INSTRUCTIONS FOR THE TASK | Retype, word for word, every line of the records below starting at the one that contains "def Obligations.DecodedIsWellFormed : Prop" and ending at the one that contains "i.wellFormed = true ∧"; include both of those lines and nothing more.

DATA FOR THIS EXERCISE |
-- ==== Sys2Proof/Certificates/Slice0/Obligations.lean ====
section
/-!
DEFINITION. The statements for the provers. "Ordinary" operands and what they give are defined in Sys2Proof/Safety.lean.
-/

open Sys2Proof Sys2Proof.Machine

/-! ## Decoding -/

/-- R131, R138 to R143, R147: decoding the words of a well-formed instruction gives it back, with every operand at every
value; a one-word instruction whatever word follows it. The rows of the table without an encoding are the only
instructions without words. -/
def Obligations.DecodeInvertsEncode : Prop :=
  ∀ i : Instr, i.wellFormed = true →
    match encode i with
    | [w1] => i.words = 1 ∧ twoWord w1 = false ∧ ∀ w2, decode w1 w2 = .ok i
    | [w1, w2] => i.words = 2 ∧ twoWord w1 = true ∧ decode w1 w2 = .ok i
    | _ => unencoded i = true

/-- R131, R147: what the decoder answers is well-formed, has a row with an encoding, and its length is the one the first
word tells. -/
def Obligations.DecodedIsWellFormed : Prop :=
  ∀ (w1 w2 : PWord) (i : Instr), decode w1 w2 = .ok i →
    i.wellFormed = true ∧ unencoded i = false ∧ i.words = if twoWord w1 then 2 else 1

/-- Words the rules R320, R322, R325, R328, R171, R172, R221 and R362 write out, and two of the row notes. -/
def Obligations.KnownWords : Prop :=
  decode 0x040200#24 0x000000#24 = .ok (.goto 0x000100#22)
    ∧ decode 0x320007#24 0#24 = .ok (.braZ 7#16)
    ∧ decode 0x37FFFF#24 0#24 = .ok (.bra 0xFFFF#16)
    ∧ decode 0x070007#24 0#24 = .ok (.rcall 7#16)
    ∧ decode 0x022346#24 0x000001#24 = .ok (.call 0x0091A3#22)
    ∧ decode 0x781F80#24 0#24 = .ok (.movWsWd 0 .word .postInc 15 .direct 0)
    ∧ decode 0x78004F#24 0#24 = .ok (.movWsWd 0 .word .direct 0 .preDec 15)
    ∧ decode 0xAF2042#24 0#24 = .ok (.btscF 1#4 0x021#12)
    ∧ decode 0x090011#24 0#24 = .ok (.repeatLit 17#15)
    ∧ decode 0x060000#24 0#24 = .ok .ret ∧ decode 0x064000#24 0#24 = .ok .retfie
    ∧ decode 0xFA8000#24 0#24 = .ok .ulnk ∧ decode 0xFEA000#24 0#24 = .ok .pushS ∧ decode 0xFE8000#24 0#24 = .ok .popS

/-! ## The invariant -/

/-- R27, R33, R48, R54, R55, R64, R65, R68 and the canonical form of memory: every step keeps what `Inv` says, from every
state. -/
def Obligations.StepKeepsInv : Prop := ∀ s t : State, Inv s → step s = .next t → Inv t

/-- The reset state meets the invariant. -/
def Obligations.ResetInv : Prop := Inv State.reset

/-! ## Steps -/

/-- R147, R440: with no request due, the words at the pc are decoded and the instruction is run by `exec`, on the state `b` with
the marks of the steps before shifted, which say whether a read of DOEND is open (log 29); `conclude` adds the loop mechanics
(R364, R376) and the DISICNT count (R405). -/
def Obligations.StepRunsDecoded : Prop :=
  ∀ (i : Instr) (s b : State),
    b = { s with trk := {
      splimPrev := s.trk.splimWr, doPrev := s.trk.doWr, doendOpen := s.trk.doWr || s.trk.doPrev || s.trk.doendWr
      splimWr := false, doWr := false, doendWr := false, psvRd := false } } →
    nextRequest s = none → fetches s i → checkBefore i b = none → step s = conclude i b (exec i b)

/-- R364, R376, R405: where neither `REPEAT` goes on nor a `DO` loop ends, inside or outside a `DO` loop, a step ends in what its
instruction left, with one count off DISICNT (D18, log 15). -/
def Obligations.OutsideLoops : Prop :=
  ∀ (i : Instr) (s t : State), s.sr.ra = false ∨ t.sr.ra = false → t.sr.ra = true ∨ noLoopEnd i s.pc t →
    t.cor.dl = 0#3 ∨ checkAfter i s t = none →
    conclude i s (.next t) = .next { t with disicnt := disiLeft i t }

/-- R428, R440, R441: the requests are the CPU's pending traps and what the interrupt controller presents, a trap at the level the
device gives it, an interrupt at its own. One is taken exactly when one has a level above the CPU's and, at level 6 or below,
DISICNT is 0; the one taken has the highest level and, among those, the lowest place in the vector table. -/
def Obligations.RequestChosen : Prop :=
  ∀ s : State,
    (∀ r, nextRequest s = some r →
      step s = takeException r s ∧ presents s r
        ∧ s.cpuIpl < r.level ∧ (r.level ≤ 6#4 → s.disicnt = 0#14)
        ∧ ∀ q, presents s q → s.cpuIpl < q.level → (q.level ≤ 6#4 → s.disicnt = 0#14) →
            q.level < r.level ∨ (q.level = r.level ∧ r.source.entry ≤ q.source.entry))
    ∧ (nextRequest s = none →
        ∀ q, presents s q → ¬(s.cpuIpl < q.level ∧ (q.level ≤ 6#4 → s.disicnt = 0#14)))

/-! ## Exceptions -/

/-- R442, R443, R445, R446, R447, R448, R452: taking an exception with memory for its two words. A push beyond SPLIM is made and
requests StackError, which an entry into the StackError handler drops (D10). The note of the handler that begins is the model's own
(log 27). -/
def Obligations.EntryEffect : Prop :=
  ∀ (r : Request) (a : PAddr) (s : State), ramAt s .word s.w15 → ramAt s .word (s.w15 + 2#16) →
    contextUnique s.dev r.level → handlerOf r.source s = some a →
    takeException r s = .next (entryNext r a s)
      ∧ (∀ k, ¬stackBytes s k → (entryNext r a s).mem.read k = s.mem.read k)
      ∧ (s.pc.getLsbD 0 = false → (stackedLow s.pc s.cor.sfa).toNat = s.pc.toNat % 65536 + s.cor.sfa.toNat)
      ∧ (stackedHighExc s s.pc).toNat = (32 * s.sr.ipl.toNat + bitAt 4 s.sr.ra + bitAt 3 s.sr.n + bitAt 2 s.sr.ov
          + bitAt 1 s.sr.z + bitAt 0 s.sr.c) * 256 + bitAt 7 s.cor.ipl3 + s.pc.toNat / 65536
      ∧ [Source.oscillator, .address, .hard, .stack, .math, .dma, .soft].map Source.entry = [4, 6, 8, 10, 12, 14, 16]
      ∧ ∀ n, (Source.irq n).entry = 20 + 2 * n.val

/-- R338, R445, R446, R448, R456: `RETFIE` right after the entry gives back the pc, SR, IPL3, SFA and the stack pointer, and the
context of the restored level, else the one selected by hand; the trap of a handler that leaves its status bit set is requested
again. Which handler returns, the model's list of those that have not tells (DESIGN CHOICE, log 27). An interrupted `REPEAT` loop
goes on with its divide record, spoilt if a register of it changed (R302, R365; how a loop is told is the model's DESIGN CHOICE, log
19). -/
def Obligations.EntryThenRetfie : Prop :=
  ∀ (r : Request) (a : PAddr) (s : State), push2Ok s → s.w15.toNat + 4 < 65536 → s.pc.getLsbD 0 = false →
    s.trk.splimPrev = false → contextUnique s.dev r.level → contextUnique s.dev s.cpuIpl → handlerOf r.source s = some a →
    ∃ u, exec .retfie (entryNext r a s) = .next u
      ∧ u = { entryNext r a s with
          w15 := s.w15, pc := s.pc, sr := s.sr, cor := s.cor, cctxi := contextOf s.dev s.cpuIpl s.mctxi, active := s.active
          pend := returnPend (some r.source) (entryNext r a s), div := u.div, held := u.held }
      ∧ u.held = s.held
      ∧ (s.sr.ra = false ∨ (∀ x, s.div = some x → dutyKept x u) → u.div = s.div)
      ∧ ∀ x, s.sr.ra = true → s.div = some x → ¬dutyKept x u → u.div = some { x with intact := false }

==

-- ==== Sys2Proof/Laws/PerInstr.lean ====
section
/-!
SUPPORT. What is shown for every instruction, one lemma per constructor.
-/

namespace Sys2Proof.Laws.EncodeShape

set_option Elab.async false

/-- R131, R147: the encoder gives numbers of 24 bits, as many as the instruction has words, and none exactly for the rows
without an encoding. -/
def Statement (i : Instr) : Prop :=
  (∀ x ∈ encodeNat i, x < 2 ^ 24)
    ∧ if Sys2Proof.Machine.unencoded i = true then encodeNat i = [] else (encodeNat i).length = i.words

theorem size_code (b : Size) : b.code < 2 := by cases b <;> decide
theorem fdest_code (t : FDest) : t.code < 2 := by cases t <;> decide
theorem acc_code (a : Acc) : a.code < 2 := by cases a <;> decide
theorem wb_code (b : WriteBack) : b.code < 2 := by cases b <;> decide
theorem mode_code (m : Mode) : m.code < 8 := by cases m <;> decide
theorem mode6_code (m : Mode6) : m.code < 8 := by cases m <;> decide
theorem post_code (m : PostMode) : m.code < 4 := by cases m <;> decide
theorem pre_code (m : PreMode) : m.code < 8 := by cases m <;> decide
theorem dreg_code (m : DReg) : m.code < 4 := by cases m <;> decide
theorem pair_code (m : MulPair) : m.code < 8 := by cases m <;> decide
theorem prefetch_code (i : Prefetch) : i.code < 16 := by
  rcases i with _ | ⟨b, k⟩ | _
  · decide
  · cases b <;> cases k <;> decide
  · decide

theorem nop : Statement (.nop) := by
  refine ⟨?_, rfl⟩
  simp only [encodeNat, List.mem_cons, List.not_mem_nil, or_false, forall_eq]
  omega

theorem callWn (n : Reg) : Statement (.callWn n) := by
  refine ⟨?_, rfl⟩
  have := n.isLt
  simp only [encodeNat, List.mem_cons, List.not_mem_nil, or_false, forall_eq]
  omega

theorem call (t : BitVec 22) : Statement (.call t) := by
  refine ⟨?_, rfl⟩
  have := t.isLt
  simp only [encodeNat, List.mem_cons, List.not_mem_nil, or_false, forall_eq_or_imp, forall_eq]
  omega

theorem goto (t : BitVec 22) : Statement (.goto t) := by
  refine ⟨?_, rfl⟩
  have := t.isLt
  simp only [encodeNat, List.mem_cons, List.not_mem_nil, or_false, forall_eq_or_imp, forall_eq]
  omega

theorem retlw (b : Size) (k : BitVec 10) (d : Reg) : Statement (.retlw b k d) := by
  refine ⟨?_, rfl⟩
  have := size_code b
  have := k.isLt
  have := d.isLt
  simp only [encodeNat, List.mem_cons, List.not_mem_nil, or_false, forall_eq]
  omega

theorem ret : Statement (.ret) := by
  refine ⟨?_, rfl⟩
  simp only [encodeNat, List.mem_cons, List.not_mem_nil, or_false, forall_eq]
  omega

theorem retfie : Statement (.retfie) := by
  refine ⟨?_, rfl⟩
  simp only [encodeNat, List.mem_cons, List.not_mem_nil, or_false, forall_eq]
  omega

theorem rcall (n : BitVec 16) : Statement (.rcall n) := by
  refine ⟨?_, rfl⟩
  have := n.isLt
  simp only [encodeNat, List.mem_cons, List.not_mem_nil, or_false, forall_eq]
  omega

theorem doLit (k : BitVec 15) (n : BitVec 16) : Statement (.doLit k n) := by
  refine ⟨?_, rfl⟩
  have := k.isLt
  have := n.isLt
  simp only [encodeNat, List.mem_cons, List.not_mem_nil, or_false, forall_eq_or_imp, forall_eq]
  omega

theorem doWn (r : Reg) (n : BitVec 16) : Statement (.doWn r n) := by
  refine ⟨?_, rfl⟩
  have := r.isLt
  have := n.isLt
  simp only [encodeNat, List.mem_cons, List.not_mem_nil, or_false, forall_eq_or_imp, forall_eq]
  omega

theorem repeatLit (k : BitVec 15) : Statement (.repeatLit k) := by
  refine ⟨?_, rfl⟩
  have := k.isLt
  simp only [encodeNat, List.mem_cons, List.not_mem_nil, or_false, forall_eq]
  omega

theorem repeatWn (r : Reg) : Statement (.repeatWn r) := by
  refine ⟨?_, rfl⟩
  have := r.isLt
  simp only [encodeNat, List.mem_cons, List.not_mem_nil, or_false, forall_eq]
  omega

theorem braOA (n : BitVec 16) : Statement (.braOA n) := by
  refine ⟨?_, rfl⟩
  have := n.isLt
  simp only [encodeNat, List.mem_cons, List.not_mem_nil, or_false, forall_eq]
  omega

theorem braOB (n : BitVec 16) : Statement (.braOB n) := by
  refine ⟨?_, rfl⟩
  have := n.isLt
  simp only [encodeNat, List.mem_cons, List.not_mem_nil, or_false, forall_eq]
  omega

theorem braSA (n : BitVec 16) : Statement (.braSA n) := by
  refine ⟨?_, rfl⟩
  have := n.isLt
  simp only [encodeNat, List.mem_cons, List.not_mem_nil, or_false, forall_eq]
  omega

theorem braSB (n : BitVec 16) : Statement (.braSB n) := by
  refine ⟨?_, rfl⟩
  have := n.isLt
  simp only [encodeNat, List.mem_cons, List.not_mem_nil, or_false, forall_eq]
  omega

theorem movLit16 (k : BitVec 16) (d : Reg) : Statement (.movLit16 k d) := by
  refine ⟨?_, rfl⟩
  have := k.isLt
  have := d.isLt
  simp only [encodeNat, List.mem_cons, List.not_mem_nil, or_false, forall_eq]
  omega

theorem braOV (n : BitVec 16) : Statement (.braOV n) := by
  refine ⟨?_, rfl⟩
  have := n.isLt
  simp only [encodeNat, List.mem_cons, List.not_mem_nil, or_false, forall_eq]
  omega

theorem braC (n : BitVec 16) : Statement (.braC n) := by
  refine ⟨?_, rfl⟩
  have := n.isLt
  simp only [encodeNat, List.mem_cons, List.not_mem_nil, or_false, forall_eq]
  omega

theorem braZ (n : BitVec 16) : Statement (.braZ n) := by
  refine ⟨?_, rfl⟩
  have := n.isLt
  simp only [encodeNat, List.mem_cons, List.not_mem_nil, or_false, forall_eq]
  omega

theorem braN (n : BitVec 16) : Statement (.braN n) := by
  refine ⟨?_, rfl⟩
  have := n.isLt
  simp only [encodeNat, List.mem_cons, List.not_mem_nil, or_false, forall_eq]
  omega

EXERCISE RESPONSE |
def Obligations.DecodedIsWellFormed : Prop :=
  ∀ (w1 w2 : PWord) (i : Instr), decode w1 w2 = .ok i →
    i.wellFormed = true ∧ unencoded i = false ∧ i.words = if twoWord w1 then 2 else 1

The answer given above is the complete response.